Jimmy Littlejohn

Personal information
- Full name: James Adam Littlejohn
- Date of birth: 8 July 1910
- Place of birth: Glasgow, Scotland
- Date of death: 24 August 1989 (aged 79)
- Place of death: Dundee, Scotland
- Position(s): Centre half

Senior career*
- Years: Team / Apps / (Gls)
- 1934–1939: St Anthony's
- 1934–1939: St Johnstone / 52 / (0)
- 1939: Cowdenbeath / 0 / (0)

Managerial career
- 1942–44: Dundee United

= Jimmy Littlejohn =

Scottish footballer and manager

James Adam Littlejohn (8 July 1910 – 24 August 1989) was a Scottish football player and manager.

==Career==
He won Scotland junior international caps before joining St Johnstone in 1934. He moved to Cowdenbeath in 1939, but signed for Dundee United under wartime conditions.
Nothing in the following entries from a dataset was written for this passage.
-- ==== Sys2Proof/Laws/Frame.lean ====
section
/-! SUPPORT. Laws/Frame.lean: what the shared operations leave as it was: the queue and the memories, and the register fields that they do
not write. A proof cites these lemmas in place of unfolding the operation. -/
namespace Sys2Proof.Machine
open Sys2Proof

/-! ### Register fields -/

theorem RegsBut.refl (s : State) (fs : List (Fld × Nat)) : RegsBut s s fs := fun _ _ _ _ _ => rfl

theorem OnlyRegs.refl (s : State) (fs : List (Fld × Nat)) : OnlyRegs s s fs := ⟨rfl, RegsBut.refl s fs⟩

theorem RegsBut.trans {s t u : State} {fs : List (Fld × Nat)} (h : RegsBut s t fs) (k : RegsBut t u fs) : RegsBut s u fs :=
  fun f i j hf hn => (k f i j hf hn).trans (h f i j hf hn)

theorem RegsBut.mono {s t : State} {fs gs : List (Fld × Nat)} (h : RegsBut s t fs) (hs : ∀ e ∈ fs, e ∈ gs) : RegsBut s t gs :=
  fun f i j hf hn => h f i j hf (fun e he => hn e (hs e he))

/-- A write of a listed field. -/
theorem RegsBut.setFld {s t : State} {fs : List (Fld × Nat)} (h : RegsBut s t fs) {g : Fld} {j : Nat} (v k : Nat) (hg : g.code < 16384)
    (hm : (g, j) ∈ fs) : RegsBut s (t.setFld g v j k) fs := by
  intro f i l hf hn
  rw [State.fld_setFld_ne, h f i l hf hn]
  rcases hn _ hm with h1 | h1
  · left; simpa [Nat.mod_eq_of_lt hf, Nat.mod_eq_of_lt hg] using h1
  · exact .inr (.inl h1)

theorem OnlyRegs.setFld {s t : State} {fs : List (Fld × Nat)} (h : OnlyRegs s t fs) {g : Fld} {j : Nat} (v k : Nat) (hg : g.code < 16384)
    (hm : (g, j) ∈ fs) : OnlyRegs s (t.setFld g v j k) fs := by
  obtain ⟨he, hr⟩ := h
  refine ⟨?_, RegsBut.setFld hr v k hg hm⟩
  rw [he]; rfl

/-- A fresh value uses up one number (log entry 3). -/
theorem State.draw_eq (s : State) : s.draw = (Config.freeValue s.free, { s with free := s.free + 1 }) := rfl

/-! ### Branches and folds -/

@[simp] theorem ite_pending (c : Prop) [Decidable c] (a b : State) : (if c then a else b).pending = if c then a.pending else b.pending := apply_ite ..
@[simp] theorem ite_mem (c : Prop) [Decidable c] (a b : State) : (if c then a else b).mem = if c then a.mem else b.mem := apply_ite ..
@[simp] theorem ite_fst {α β : Type} (c : Prop) [Decidable c] (a b : α × β) : (if c then a else b).1 = if c then a.1 else b.1 := apply_ite ..
@[simp] theorem ite_snd {α β : Type} (c : Prop) [Decidable c] (a b : α × β) : (if c then a else b).2 = if c then a.2 else b.2 := apply_ite ..
@[simp] theorem ite_st (c : Prop) [Decidable c] (a b : Effect) : (if c then a else b).st = if c then a.st else b.st := apply_ite ..

/-- What every step of a fold keeps, the fold keeps. -/
theorem foldl_keep {β γ : Type} (π : State → γ) (f : State → β → State) (h : ∀ s b, π (f s b) = π s) (l : List β) (s : State) :
    π (l.foldl f s) = π s := by
  induction l generalizing s with
  | nil => rfl
  | cons b t ih => exact (ih (f s b)).trans (h s b)

@[simp] theorem foldl_pending {β : Type} (f : State → β → State) (h : ∀ s b, (f s b).pending = s.pending) (l : List β) (s : State) :
    (l.foldl f s).pending = s.pending := foldl_keep _ f h l s
@[simp] theorem foldl_mem {β : Type} (f : State → β → State) (h : ∀ s b, (f s b).mem = s.mem) (l : List β) (s : State) :
    (l.foldl f s).mem = s.mem := foldl_keep _ f h l s

theorem foldl_memWf {β : Type} (f : State → β → State) (h : ∀ s b, s.memWf = true → (f s b).memWf = true) (l : List β) (s : State)
    (hs : s.memWf = true) : (l.foldl f s).memWf = true := by
  induction l generalizing s with
  | nil => exact hs
  | cons b t ih => exact ih _ (h s b hs)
He was influential in the club's unexpected progress to the final of the Emergency War Cup at Hampden Park, when he led the side following an injury to captain Jerry Kerr (United lost 1–0 to Rangers). That was the only season he played for United, but he was invited to join the board in 1942 and after the abrupt departure of manager Jimmy Allan in October of that year, he was asked by fellow directors to take over. He remained in post for just over two years, a period in which United struggled in the North Eastern League as they found it difficult to attract the better players available during the unusual conditions of wartime. Littlejohn handed over the manager's job to one of his players, Charlie McGillivray, in November 1944, but remained a director.

With the exception of three years when he stepped down due to ill health, he was a board member for the rest of his life, though his greatest contribution to Dundee United was the establishment of Taypools. It was he who spotted the scheme's potential, and without its invaluable financial input it is unlikely that the club could have become established in Division One during the 1960s.

His son, Bill, was a director at Tannadice from 1989 to 2002 and the club's chief executive between October 2000 and January 2002.